Here the optional parameter λ can control the influence of physical coordinates, depending on conditions. We then used K-means clustering¹⁹ to cluster spots into two regions with one for nucleus and one for cytoplasm. Under a chosen λ, K-means clustering was performed 100 times with different seed each time to find the consensus clustering results. Finally, we constructed a convex hull based on the nucleus spots, denoting the nuclear boundary.

Cell type classification

For datasets STARmap mouse V1 1020-gene and STARmap mouse V1 28-gene, a two-level clustering strategy was applied to identify both major and sub-level cell types. Processing steps in this section were implemented using Scanpy v1.6.0 and other customized scripts in Python 3.6 and applied according to Wang et al., 2018⁶. After filtration, normalization, and scaling, principal-components analysis (PCA) was applied to reduce the dimensionality of the cellular expression matrix. Based on the explained variance ratio, the top PCs were used to compute the neighborhood graph of observations. Then the Louvain algorithm²² was used to identify well-connected cells as clusters in a low dimensional representation of the transcriptomics profile. Clusters enriched for the excitatory neuron marker Slc17a7 (vesicular glutamate transporter), inhibitory neuron marker Gad1, were manually merged to form two neuronal cell clusters, and then other cells represented non-neuronal cell populations. The cells were displayed using the uniform manifold approximation and projection (UMAP) and color-coded according to their cell types. The cells for each top-level cluster were then sub-clustered using PCA decomposition followed by Louvain clustering²² to determine sub-level cell types. For dataset pciSeq mouse CA1, the probabilistic model in pciSeq⁴ is used to assign ClusterMap-identified cells to scRNA seq data and find cell-types. For dataset MERFISH mouse POA and osmFISH mouse SSp, hierarchical clustering is applied to find cell types that match previous reported cell types. For other datasets, Louvain clustering algorithm is applied to find cell types.

Construct tissue regions

Neighborhood Cell-type Composition (NCC)

To construct tissue regions, we computed a global quantity: Neighborhood Cell-type Composition (NCC) over each cell (C). We considered a spatially circular (2D) or spherical (3D) window over every cell and estimated the composition of cell-types in the window. The radius of the window RC was chosen manually or by statistics of distances between cells to be as reasonable as possible.

For a dataset with TC kinds of gene, the definition of an NCC vector of the measured cell i was the composition of cell-types in the defined window that had radius RC to the measured cell i.

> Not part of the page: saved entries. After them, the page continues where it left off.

/-- A character is drawn at its cell only (R169). -/
theorem drawnByte_other (old : Nat → Byte) {o a : Nat} (ch attr : Byte) (h : ¬ (a = cellAddr o ∨ a = attrAddr o)) :
    drawnByte old o ch attr a = old a := by
  obtain ⟨hcell, hattr⟩ := not_or.1 h
  rw [drawnByte, if_neg hcell, if_neg hattr, ite_self]

theorem drawnByte_cellAddr_other (old : Nat → Byte) {o p : Nat} (ch attr : Byte) (h : p ≠ o) :
    drawnByte old o ch attr (cellAddr p) = old (cellAddr p) :=
  drawnByte_other old ch attr (not_or.2 ⟨mt cellAddr_inj.1 h, (attrAddr_ne_cellAddr o p).symm⟩)

theorem drawnByte_attrAddr_other (old : Nat → Byte) {o p : Nat} (ch attr : Byte) (h : p ≠ o) :
    drawnByte old o ch attr (attrAddr p) = old (attrAddr p) :=
  drawnByte_other old ch attr (not_or.2 ⟨attrAddr_ne_cellAddr p o, mt attrAddr_inj.1 h⟩)

/-- Without a scroll the buffer stays as drawn (R160). -/
theorem charByte_of_not_scrolls {o : Nat} {ch : Byte} (h : charScrolls o ch = false) (old : Nat → Byte) (attr : Byte)
    (a : Nat) : charByte old o ch attr a = drawnByte old o ch attr a := by
  rw [charByte, h]
  rfl

/-- What is drawn is drawn before the scroll (R164). -/
theorem charByte_of_scrolls {o : Nat} {ch : Byte} (h : charScrolls o ch = true) (old : Nat → Byte) (attr : Byte)
    (a : Nat) : charByte old o ch attr a = scrolledByte (drawnByte old o ch attr) a :=
  if_pos h

/-- A cell above the last row takes the character of the cell below it (R147). -/
theorem scrolledByte_cellAddr (old : Nat → Byte) {o : Nat} (h : o < 1920) :
    scrolledByte old (cellAddr o) = old (cellAddr (o + 80)) := by
  have hbelow : cellAddr o + 160 = cellAddr (o + 80) := by
    rw [cellAddr_eq, cellAddr_eq]
    omega
  have hrows : 753664 ≤ cellAddr o ∧ cellAddr o < 757504 := by
    rw [cellAddr_eq]
    omega
  rw [scrolledByte_eq, if_pos hrows, hbelow]

/-- A cell above the last row takes the attribute of the cell below it (R147). -/
theorem scrolledByte_attrAddr (old : Nat → Byte) {o : Nat} (h : o < 1920) :
    scrolledByte old (attrAddr o) = old (attrAddr (o + 80)) := by
  have hbelow : attrAddr o + 160 = attrAddr (o + 80) := by
    rw [attrAddr_eq, attrAddr_eq]
    omega
  have hrows : 753664 ≤ attrAddr o ∧ attrAddr o < 757504 := by
    rw [attrAddr_eq]
    omega
  rw [scrolledByte_eq, if_pos hrows, hbelow]

/-! ### The cost of a character -/

/-- The character path costs its cell's two writes, unless it is a newline, one scroll, if there is one, and the cursor
write (R242). -/
theorem busCost_charTxns (old : Nat → Byte) (o : Nat) (ch attr : Byte) :
    busCost (charTxns old o ch attr) =
      ((⟨0, 0, 0, if ch = Config.newlineChar then 0 else 2⟩ : BusCost).plus
        (if charScrolls o ch then ⟨0, 0, 3840, 3920⟩ else ⟨0, 0, 0, 0⟩)).plus ⟨4, 0, 0, 0⟩ := by
  have hdraw : busCost (if ch = Config.newlineChar then [] else cellTxns o ch attr) =
      ⟨0, 0, 0, if ch = Config.newlineChar then 0 else 2⟩ := by
    split <;> rfl
  have hscroll : busCost (if charScrolls o ch then scrollTxns (drawnByte old o ch attr) else []) =
      if charScrolls o ch then ⟨0, 0, 3840, 3920⟩ else ⟨0, 0, 0, 0⟩ := by
    split
    · exact busCost_scrollTxns _
    · rfl
  rw [charTxns, busCost_append, busCost_append, hdraw, hscroll]
  rfl

/-- A character reads memory for its scroll only (R166). -/
theorem memReads_charTxns (old : Nat → Byte) (o : Nat) (ch attr : Byte) :
    (busCost (charTxns old o ch attr)).memReads = if charScrolls o ch then 3840 else 0 := by
  rw [busCost_charTxns]
  cases charScrolls o ch <;> rfl

end Sys2Proof.Machine
end

section
/-! PROOFS. What PUTC and PUTC_AT leave: one state, by the offset the character is written at (R160 to R162). -/

namespace Sys2Proof.Machine

/-- The state a character written at `o` ends its command in, `m` being the buffer it leaves (R160). -/
def charWritten (o : Nat) (ch attr : Byte) (m : Memory) (s : State) : State :=
  { s with
    result := BitVec.ofNat 32 (charOffset o ch)
    off := BitVec.ofNat 16 (charOffset o ch)
    fsm := .idle
    crtcIndex := Config.curLoIndex
    curHi := hiByte (BitVec.ofNat 16 (charOffset o ch))
    curLo := loByte (BitVec.ofNat 16 (charOffset o ch))
    vram := m
    busLog := (charTxns (Memory.read s.vram) o ch attr).reverse ++ s.busLog }

@[simp] theorem charWritten_cursor (o : Nat) (ch attr : Byte) (m : Memory) (s : State) :
    (charWritten o ch attr m s).cursor = BitVec.ofNat 16 (charOffset o ch) :=
  joinBytes_split _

$${{{NCC}}}\left(i\right)= < {{{{Num}}}}_{{{{Cell}}}{{{type}}}\ 1},{{{{Num}}}}_{{{{Cell}}}{{{type}}}\ 2},\ldots ,{{{{Num}}}}_{{{{Cell}}}{{{type}}}\ t},\ldots ,{{{{Num}}}}_{{{{Ce}}}{{{ll}}}{{{type}}}\ {TC}} > $$

(12)

$${{{{Num}}}}_{{{{Cell}}}{{{type}}}\ t}=\#\{{C}_{t}^{1},{C}_{t}^{2},\ldots ,{C}_{t}^{j},\ldots ,{C}_{t}^{{{{{{{{\mathrm{Num}}}}}}}}_{{{{{{Cell}}}}}{{{{{type}}}}}\ t}}\},t\in {N}^{{TC}}$$

(13)

$${{{Distance}}} \{{C}_{t}^{j},i\} \, < \, {RC},t\in {N}^{{TC}},j\in {N}^{{{{{{{{\mathrm{Num}}}}}}}}_{{{{{{Cell}}}}}{{{{{type}}}}}\ t}}$$

(14)

K-means clustering

Tissue region signatures were identified using information from both NCC and physical locations of cells. Then we generated a joint P-NCC coordinate from normalized NCC and physical coordinates over each cell:

$${P}-{{{NCC}}}\left(i\right)=[{{{NCC}}}\left(i\right),\lambda \ast P(i)]$$

(15)

Here the optional parameter λ can control the influence of physical coordinates based on conditions. We then used K-means clustering on these high dimensional P-NCC coordinates to cluster cells into a pre-defined number of regions. Under a chosen λ, K-means clustering was performed 100 times with different seed each time, and the most frequent clustering results with interpretable biological meanings was regarded as final clustering. Finally, we projected spatially back onto the cell-type map.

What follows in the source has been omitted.